| Exercise aim |
Lines outside the range are not wanted. Give again exactly the lines between the line holding "(1 ≤ c.cls →" and the line holding "e.st = .opened ∧ e.req = w.req) ∧", inclusive, from the listing below.

Top of Source material

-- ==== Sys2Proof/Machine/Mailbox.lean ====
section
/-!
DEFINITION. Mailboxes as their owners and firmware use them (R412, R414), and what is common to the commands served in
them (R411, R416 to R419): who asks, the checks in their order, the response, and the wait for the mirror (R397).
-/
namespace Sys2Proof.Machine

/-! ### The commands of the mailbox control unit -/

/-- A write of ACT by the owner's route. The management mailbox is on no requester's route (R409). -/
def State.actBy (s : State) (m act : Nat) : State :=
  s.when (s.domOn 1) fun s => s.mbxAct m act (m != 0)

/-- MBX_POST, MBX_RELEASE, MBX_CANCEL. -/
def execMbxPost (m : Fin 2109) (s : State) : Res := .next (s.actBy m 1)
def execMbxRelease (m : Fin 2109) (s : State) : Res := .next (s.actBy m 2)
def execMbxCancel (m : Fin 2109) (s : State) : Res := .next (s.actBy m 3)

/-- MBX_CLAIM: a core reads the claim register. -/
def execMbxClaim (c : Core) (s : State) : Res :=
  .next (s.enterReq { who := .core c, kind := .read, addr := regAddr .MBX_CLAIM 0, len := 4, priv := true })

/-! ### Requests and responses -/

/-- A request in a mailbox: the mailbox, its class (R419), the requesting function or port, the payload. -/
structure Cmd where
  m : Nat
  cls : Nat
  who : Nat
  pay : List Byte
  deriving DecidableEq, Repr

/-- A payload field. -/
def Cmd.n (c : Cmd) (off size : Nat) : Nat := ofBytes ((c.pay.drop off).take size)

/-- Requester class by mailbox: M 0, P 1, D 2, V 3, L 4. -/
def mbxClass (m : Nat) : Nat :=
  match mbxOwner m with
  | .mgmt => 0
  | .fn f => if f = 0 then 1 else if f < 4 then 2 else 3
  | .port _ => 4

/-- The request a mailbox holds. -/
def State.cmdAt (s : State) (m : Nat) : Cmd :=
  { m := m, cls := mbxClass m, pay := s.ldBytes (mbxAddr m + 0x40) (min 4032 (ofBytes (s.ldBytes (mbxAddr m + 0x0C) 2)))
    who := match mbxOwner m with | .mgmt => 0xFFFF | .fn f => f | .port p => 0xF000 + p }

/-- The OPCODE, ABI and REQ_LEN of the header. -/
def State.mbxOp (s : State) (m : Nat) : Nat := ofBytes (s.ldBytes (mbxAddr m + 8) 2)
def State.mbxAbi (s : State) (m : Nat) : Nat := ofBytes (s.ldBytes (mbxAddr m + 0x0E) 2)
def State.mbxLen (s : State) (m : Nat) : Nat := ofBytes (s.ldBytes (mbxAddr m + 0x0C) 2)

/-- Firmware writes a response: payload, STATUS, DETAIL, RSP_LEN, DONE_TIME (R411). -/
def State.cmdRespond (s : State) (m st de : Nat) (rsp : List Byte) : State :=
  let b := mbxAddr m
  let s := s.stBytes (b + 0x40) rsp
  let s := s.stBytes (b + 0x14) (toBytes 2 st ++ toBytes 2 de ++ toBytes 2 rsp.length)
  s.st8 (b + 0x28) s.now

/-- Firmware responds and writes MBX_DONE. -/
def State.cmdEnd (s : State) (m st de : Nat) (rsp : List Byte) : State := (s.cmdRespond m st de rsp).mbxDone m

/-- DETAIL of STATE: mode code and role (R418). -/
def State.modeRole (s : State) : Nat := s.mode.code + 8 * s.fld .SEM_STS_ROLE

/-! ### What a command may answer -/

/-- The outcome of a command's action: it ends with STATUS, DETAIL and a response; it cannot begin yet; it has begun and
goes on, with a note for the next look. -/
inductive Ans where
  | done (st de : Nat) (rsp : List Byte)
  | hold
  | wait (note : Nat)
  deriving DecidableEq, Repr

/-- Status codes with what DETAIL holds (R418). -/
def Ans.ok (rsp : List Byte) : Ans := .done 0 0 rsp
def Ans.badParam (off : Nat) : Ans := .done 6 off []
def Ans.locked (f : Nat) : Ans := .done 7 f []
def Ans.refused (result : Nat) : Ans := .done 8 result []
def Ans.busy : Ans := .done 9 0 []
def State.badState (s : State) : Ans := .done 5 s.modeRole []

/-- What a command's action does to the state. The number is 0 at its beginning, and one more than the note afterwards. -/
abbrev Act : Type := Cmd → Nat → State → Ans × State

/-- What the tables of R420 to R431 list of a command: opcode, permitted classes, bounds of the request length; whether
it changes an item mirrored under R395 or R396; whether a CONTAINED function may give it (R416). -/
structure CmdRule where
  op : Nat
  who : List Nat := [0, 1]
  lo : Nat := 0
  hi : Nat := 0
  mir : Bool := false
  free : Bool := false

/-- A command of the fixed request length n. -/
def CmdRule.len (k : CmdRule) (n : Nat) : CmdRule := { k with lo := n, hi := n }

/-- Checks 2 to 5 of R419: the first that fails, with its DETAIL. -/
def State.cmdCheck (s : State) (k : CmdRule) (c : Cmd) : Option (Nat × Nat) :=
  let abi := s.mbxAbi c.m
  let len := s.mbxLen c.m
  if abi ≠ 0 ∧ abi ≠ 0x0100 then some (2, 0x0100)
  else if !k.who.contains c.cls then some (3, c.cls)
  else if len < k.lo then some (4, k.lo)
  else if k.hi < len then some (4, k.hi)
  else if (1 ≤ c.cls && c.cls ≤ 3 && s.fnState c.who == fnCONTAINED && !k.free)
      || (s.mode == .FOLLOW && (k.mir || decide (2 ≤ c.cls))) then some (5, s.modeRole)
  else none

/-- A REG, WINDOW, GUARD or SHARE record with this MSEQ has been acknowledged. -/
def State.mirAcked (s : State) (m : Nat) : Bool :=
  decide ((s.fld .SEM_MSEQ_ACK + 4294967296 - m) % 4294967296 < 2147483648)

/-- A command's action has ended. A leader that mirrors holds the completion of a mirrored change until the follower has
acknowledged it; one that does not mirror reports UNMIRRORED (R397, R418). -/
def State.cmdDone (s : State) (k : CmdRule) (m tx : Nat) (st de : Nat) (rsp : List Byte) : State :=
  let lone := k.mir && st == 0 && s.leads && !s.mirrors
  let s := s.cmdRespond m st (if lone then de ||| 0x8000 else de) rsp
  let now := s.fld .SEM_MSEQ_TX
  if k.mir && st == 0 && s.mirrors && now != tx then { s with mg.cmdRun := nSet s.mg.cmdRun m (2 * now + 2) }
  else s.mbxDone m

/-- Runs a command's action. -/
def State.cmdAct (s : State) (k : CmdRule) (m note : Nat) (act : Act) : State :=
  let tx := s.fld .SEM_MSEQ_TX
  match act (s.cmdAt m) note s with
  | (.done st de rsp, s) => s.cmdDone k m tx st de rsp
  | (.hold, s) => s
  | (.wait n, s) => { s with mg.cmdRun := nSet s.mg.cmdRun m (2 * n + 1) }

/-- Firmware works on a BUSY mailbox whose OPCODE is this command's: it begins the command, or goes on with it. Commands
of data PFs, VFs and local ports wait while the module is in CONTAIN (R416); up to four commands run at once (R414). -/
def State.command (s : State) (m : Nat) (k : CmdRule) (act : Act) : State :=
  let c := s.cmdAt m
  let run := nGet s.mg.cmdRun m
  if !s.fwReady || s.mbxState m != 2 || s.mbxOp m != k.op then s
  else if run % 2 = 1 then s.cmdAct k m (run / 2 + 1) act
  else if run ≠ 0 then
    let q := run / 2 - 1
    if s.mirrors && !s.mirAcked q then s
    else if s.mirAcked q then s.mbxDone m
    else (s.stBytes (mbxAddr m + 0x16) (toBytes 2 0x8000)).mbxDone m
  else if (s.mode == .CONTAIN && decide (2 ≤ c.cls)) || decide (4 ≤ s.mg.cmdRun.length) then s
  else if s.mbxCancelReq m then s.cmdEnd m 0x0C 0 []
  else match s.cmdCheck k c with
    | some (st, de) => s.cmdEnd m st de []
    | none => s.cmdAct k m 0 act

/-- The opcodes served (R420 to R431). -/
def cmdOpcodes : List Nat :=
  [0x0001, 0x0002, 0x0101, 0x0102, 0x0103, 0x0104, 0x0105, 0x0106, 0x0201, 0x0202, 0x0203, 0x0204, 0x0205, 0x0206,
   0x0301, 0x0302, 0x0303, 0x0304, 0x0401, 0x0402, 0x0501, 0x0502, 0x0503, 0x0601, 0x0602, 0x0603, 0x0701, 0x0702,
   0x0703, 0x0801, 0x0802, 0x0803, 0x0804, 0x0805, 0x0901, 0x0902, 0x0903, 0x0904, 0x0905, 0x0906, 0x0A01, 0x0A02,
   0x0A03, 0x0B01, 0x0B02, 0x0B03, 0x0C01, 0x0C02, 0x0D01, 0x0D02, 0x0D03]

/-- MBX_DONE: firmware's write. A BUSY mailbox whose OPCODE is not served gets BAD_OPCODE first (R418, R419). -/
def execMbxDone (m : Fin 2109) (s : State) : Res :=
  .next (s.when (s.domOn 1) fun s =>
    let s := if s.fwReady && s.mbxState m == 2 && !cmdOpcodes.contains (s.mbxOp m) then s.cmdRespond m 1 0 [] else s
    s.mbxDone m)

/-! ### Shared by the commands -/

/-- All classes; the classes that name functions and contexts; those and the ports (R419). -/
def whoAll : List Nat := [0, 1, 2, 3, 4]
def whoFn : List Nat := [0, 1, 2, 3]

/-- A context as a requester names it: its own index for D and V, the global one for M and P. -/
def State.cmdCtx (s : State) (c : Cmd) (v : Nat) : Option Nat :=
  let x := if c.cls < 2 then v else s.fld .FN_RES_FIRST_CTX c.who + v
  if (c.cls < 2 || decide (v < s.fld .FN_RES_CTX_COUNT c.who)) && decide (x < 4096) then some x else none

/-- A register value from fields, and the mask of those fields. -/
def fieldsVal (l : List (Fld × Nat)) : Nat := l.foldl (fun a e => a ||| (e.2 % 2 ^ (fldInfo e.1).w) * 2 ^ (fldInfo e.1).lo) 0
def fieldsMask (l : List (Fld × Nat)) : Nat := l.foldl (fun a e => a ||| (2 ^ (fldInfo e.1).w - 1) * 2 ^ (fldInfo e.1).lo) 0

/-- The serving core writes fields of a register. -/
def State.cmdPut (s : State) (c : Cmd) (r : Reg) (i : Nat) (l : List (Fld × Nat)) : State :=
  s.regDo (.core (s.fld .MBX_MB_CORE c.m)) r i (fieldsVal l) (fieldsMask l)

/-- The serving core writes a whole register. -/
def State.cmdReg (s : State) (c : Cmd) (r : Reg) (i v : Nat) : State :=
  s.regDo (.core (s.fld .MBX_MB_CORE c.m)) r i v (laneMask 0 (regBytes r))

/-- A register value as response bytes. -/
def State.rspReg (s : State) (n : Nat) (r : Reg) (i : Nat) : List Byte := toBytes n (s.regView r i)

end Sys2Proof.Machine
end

Bottom of Source material
Top of Source material

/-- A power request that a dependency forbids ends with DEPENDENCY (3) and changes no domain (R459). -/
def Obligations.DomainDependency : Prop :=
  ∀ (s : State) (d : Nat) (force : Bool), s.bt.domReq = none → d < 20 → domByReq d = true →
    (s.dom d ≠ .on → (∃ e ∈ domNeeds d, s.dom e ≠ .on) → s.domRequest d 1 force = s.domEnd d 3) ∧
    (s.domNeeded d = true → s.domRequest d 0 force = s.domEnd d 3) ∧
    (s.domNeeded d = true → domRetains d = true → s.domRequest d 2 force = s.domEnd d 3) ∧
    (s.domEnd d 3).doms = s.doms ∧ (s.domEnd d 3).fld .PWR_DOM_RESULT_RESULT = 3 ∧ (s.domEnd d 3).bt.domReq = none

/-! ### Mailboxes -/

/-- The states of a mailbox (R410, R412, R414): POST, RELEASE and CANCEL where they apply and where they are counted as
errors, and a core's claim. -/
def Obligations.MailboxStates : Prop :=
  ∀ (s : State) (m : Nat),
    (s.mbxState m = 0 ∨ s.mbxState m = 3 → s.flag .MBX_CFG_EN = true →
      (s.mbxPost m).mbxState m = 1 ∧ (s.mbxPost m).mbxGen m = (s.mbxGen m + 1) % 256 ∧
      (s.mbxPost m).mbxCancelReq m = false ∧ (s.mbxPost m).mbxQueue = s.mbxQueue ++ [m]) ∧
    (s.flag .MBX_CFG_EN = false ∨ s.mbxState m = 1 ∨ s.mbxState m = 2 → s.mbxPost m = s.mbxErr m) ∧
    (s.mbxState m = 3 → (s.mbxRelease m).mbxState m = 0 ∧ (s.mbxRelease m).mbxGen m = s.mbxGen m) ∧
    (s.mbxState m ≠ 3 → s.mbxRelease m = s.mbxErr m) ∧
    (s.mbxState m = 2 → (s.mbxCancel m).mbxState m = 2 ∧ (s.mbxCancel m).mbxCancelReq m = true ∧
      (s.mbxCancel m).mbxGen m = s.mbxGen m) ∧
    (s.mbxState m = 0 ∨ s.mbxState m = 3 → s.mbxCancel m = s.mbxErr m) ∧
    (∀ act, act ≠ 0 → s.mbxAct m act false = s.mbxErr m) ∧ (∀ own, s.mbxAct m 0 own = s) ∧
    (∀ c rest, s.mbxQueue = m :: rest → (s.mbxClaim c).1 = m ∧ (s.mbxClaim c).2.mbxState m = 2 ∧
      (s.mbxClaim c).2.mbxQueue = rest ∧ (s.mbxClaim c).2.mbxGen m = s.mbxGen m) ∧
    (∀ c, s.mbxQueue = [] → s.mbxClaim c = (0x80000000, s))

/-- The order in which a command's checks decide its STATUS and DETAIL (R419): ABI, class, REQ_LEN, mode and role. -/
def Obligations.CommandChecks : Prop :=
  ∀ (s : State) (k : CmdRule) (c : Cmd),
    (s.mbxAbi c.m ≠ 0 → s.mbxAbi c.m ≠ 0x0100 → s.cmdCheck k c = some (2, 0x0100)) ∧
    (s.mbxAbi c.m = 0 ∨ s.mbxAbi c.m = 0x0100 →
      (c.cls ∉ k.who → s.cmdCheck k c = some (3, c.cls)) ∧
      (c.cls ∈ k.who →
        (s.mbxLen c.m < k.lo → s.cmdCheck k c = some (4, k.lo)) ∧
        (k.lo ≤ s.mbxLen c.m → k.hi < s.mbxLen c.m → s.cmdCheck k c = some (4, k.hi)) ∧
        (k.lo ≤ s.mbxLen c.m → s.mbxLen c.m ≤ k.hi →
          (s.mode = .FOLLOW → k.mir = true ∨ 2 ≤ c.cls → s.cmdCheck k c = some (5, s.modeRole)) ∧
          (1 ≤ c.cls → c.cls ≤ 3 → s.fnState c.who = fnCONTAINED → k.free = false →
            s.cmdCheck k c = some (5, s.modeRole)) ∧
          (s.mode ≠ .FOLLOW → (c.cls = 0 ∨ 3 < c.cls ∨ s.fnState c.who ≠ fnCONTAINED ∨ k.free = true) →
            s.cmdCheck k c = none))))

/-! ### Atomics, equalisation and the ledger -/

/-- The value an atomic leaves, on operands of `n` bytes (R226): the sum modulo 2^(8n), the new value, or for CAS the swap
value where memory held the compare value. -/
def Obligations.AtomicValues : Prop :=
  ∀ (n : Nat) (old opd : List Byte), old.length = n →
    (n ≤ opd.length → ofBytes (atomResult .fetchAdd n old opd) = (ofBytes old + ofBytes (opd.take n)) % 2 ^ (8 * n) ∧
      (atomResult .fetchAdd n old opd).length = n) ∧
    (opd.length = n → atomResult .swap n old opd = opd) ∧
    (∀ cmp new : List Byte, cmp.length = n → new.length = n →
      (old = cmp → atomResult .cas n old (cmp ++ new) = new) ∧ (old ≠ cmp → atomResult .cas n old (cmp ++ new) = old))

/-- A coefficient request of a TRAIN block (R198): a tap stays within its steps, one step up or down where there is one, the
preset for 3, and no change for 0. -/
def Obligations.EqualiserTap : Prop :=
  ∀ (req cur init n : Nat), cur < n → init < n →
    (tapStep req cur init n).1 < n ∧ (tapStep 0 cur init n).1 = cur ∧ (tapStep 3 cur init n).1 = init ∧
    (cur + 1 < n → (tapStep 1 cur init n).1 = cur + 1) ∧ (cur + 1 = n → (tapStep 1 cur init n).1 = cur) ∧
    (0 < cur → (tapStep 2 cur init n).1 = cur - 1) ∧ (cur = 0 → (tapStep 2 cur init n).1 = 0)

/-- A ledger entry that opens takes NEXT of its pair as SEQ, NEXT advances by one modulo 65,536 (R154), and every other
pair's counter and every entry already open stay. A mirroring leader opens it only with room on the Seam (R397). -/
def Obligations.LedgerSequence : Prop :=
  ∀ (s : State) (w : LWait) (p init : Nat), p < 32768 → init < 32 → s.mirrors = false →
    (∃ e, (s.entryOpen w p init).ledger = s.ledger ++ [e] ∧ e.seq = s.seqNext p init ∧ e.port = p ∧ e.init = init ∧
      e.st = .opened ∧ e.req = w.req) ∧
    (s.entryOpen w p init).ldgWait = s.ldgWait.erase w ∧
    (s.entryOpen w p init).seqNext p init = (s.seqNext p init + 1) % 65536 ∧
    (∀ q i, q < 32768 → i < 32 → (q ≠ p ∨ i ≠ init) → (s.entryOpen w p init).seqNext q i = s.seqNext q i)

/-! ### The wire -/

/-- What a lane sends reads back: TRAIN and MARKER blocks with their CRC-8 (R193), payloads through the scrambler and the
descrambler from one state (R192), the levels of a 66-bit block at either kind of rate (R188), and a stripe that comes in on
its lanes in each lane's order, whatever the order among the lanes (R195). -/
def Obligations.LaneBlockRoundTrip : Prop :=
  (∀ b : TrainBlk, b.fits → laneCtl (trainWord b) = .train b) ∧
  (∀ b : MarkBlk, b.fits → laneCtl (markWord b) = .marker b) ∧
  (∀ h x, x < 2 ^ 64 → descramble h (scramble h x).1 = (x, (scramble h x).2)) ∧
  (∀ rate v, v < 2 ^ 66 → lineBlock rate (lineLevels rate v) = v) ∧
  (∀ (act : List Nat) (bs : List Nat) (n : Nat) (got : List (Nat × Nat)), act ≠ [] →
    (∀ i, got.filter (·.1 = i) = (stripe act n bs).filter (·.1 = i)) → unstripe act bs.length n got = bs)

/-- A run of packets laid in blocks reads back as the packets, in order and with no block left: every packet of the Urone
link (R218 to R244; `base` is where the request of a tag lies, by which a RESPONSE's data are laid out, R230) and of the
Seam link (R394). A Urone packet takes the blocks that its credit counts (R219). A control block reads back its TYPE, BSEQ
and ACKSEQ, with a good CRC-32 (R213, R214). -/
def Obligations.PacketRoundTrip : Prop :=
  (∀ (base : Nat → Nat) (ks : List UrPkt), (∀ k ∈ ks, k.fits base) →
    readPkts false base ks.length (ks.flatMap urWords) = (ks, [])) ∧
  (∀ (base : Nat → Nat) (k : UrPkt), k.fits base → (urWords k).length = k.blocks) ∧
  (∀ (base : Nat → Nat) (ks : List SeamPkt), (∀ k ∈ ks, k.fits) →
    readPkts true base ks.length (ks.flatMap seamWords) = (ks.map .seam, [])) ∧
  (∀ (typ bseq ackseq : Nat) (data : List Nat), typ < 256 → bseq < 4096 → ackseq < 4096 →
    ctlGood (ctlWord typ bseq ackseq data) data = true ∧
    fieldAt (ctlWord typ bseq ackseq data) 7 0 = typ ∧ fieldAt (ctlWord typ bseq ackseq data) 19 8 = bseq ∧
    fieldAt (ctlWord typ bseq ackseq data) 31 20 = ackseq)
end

Bottom of Source material

| Solution below |
          (1 ≤ c.cls → c.cls ≤ 3 → s.fnState c.who = fnCONTAINED → k.free = false →
            s.cmdCheck k c = some (5, s.modeRole)) ∧
          (s.mode ≠ .FOLLOW → (c.cls = 0 ∨ 3 < c.cls ∨ s.fnState c.who ≠ fnCONTAINED ∨ k.free = true) →
            s.cmdCheck k c = none))))

/-! ### Atomics, equalisation and the ledger -/

/-- The value an atomic leaves, on operands of `n` bytes (R226): the sum modulo 2^(8n), the new value, or for CAS the swap
value where memory held the compare value. -/
def Obligations.AtomicValues : Prop :=
  ∀ (n : Nat) (old opd : List Byte), old.length = n →
    (n ≤ opd.length → ofBytes (atomResult .fetchAdd n old opd) = (ofBytes old + ofBytes (opd.take n)) % 2 ^ (8 * n) ∧
      (atomResult .fetchAdd n old opd).length = n) ∧
    (opd.length = n → atomResult .swap n old opd = opd) ∧
    (∀ cmp new : List Byte, cmp.length = n → new.length = n →
      (old = cmp → atomResult .cas n old (cmp ++ new) = new) ∧ (old ≠ cmp → atomResult .cas n old (cmp ++ new) = old))

/-- A coefficient request of a TRAIN block (R198): a tap stays within its steps, one step up or down where there is one, the
preset for 3, and no change for 0. -/
def Obligations.EqualiserTap : Prop :=
  ∀ (req cur init n : Nat), cur < n → init < n →
    (tapStep req cur init n).1 < n ∧ (tapStep 0 cur init n).1 = cur ∧ (tapStep 3 cur init n).1 = init ∧
    (cur + 1 < n → (tapStep 1 cur init n).1 = cur + 1) ∧ (cur + 1 = n → (tapStep 1 cur init n).1 = cur) ∧
    (0 < cur → (tapStep 2 cur init n).1 = cur - 1) ∧ (cur = 0 → (tapStep 2 cur init n).1 = 0)

/-- A ledger entry that opens takes NEXT of its pair as SEQ, NEXT advances by one modulo 65,536 (R154), and every other
pair's counter and every entry already open stay. A mirroring leader opens it only with room on the Seam (R397). -/
def Obligations.LedgerSequence : Prop :=
  ∀ (s : State) (w : LWait) (p init : Nat), p < 32768 → init < 32 → s.mirrors = false →
    (∃ e, (s.entryOpen w p init).ledger = s.ledger ++ [e] ∧ e.seq = s.seqNext p init ∧ e.port = p ∧ e.init = init ∧
      e.st = .opened ∧ e.req = w.req) ∧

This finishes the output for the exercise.